◆ **What the task asks**
From the entries below, return every line that includes the word "module".

◆ **Records provided**
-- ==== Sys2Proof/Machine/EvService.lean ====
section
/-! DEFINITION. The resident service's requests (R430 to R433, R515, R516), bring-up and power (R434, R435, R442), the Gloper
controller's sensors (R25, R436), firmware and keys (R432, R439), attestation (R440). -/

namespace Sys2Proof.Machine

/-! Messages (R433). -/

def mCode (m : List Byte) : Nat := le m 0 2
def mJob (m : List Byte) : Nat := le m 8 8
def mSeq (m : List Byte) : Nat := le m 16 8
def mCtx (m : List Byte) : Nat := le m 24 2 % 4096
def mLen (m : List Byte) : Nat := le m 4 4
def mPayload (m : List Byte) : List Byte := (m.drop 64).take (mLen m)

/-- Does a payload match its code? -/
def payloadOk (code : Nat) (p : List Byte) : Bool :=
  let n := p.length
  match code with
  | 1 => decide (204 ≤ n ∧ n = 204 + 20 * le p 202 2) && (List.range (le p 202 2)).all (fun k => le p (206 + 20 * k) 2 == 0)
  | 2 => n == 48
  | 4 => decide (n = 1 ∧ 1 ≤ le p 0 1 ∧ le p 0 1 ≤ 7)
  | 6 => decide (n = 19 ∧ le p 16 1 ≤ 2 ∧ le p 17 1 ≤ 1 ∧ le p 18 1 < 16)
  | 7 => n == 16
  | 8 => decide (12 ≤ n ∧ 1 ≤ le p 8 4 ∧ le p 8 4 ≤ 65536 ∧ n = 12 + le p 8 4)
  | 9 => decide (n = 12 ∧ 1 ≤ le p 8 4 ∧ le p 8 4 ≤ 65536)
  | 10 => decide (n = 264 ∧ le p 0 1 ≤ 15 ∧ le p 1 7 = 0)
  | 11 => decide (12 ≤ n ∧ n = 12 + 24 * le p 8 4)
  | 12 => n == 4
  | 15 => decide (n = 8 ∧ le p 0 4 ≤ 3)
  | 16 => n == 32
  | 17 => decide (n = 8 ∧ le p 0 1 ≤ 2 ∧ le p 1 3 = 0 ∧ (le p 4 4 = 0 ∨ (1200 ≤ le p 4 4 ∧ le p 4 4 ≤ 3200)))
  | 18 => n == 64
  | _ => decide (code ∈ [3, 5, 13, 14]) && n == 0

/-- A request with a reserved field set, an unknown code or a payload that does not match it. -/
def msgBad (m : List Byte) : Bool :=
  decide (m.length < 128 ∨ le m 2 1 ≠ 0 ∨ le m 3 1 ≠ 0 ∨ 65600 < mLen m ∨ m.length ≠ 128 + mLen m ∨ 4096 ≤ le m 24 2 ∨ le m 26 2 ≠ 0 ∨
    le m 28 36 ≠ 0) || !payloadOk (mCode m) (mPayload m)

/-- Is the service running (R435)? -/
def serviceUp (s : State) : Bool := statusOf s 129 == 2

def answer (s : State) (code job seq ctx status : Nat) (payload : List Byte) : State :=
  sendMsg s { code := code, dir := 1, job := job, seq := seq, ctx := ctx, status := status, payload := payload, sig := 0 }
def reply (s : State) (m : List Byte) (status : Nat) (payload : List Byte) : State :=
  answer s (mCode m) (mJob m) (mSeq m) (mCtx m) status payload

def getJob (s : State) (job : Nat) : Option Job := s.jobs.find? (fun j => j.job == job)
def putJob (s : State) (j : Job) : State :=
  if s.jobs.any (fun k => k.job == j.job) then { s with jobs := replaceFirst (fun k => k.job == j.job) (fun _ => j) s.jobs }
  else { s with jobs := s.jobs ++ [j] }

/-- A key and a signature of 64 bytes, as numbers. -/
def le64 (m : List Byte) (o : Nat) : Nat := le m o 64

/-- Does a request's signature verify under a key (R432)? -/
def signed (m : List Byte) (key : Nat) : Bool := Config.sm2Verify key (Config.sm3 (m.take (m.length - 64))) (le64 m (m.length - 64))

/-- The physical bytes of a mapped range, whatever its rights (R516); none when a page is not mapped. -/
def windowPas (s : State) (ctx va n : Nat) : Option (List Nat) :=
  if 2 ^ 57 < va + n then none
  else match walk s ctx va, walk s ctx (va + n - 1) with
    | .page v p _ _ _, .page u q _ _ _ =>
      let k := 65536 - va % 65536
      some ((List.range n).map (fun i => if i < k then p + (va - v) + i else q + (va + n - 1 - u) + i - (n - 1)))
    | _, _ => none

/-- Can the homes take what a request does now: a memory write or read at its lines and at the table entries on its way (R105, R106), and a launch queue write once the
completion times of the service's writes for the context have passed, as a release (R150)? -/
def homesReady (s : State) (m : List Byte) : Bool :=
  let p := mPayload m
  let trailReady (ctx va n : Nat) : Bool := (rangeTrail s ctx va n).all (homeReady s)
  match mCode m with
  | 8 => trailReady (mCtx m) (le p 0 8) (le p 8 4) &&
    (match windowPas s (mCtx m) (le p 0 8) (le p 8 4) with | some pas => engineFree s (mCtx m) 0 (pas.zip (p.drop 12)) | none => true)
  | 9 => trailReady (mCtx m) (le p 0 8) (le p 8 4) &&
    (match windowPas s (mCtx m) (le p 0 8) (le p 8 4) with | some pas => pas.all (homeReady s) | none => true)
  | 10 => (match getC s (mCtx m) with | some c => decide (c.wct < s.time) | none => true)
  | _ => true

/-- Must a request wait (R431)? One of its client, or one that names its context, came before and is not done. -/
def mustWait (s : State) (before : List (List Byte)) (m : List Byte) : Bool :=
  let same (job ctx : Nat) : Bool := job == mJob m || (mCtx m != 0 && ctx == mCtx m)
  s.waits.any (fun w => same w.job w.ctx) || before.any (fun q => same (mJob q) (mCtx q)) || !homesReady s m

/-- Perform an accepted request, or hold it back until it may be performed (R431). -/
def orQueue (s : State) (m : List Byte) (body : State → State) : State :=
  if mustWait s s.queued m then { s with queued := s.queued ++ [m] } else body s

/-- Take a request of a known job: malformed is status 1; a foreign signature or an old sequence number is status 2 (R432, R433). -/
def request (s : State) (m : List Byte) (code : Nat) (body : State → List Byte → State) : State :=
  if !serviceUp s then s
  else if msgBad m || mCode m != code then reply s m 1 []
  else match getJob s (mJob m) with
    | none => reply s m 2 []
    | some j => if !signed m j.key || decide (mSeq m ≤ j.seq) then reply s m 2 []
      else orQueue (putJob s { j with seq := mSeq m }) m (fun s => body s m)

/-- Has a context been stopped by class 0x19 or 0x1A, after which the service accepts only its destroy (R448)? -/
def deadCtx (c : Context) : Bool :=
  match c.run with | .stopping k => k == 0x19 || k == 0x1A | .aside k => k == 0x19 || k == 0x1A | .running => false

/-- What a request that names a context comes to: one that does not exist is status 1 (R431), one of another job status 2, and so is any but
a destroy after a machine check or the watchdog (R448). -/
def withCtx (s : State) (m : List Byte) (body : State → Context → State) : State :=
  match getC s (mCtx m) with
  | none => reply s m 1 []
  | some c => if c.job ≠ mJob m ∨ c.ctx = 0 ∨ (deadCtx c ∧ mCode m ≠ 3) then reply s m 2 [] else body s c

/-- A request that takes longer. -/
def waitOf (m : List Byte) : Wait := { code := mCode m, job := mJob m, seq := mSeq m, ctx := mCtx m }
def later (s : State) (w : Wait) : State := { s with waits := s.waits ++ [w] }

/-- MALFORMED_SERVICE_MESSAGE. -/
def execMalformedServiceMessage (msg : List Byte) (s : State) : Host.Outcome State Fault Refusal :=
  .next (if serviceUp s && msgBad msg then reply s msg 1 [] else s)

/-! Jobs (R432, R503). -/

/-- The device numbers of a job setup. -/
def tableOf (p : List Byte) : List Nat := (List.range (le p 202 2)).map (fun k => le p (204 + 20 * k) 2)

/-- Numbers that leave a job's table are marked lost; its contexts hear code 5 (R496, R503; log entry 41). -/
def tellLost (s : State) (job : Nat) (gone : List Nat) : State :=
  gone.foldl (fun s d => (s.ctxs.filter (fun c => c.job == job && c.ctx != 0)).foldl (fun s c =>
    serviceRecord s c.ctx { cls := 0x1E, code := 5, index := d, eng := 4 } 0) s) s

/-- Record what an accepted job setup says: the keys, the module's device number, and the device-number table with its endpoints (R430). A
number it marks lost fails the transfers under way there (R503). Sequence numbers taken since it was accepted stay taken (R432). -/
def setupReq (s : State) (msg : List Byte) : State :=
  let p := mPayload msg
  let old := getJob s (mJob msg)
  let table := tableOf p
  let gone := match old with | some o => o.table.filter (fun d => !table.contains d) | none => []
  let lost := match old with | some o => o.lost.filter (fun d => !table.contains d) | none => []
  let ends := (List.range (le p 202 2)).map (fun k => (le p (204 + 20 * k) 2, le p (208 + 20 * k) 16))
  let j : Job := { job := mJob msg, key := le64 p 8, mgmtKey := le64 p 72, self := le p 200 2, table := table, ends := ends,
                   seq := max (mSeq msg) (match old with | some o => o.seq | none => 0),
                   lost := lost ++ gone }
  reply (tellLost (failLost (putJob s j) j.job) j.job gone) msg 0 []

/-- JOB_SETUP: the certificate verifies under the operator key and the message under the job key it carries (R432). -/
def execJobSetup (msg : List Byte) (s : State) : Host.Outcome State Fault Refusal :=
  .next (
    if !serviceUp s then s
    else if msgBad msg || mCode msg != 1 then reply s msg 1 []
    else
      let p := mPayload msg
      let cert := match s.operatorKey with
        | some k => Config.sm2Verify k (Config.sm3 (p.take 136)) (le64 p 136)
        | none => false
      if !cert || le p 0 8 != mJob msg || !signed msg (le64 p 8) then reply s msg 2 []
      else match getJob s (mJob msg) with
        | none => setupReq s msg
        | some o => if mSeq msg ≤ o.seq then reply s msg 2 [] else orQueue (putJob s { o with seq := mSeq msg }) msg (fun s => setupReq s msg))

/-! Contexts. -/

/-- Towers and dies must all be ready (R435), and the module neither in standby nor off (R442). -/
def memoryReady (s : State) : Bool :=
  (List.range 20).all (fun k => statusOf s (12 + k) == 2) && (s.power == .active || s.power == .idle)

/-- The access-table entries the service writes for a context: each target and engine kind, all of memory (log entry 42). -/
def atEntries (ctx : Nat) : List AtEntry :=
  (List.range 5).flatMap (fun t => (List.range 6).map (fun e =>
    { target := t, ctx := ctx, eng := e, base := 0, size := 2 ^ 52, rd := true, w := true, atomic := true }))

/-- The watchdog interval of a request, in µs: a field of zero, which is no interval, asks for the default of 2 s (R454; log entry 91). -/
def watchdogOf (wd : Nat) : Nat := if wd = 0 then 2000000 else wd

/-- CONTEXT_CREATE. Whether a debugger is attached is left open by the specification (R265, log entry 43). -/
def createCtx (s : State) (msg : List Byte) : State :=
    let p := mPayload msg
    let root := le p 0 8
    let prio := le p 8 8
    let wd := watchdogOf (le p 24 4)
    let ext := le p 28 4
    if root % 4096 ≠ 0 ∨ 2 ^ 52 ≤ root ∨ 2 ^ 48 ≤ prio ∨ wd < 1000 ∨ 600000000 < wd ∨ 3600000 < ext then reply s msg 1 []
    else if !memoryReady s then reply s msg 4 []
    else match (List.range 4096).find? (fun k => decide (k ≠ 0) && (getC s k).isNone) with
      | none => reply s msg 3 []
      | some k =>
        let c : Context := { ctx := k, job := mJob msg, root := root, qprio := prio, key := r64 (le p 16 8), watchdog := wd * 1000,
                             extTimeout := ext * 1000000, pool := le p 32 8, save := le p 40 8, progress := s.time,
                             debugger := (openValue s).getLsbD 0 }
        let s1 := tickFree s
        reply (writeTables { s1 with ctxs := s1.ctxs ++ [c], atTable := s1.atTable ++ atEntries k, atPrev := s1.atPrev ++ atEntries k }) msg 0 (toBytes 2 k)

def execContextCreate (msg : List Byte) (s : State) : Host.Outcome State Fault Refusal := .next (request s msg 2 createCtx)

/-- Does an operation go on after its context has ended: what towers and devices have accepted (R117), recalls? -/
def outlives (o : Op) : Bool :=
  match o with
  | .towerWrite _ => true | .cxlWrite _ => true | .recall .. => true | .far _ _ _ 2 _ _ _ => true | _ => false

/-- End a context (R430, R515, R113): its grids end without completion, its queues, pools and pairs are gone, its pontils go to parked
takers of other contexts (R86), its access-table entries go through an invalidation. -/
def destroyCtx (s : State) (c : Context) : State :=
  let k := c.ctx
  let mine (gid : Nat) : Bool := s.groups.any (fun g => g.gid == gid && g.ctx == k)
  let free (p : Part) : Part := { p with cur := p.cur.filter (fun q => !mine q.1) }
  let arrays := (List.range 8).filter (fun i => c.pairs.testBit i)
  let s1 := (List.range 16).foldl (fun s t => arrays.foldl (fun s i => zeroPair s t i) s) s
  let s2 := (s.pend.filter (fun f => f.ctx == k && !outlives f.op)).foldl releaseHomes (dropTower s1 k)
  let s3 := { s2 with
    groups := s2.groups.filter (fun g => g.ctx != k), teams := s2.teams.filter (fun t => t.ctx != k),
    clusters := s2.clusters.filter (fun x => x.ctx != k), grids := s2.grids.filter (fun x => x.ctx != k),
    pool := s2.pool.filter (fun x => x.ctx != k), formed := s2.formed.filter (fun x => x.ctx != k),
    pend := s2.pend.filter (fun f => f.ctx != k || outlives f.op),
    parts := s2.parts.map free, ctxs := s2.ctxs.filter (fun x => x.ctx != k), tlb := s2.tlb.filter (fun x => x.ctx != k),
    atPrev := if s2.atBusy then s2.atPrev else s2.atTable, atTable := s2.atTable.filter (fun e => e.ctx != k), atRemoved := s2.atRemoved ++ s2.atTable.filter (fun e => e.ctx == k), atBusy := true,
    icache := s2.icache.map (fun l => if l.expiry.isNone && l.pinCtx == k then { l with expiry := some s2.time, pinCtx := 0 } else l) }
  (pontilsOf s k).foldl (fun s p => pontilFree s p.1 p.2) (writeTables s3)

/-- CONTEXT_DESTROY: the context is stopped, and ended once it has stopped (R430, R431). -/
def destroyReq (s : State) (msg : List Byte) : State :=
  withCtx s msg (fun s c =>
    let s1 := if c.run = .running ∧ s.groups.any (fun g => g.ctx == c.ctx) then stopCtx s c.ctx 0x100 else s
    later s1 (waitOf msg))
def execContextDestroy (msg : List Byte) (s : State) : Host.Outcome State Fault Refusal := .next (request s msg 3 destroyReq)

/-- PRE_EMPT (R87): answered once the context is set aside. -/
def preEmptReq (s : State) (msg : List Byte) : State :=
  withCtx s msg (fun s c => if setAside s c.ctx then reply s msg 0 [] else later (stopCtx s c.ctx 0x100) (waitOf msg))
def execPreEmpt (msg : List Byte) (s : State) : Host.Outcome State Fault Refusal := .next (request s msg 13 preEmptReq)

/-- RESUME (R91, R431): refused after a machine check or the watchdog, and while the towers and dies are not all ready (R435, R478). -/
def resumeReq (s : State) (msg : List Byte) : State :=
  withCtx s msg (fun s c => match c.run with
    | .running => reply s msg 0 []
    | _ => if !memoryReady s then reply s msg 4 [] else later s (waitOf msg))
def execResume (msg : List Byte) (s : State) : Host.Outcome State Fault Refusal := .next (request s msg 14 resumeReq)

◆ **Exercise result**
/-- Record what an accepted job setup says: the keys, the module's device number, and the device-number table with its endpoints (R430). A
/-- Towers and dies must all be ready (R435), and the module neither in standby nor off (R442). -/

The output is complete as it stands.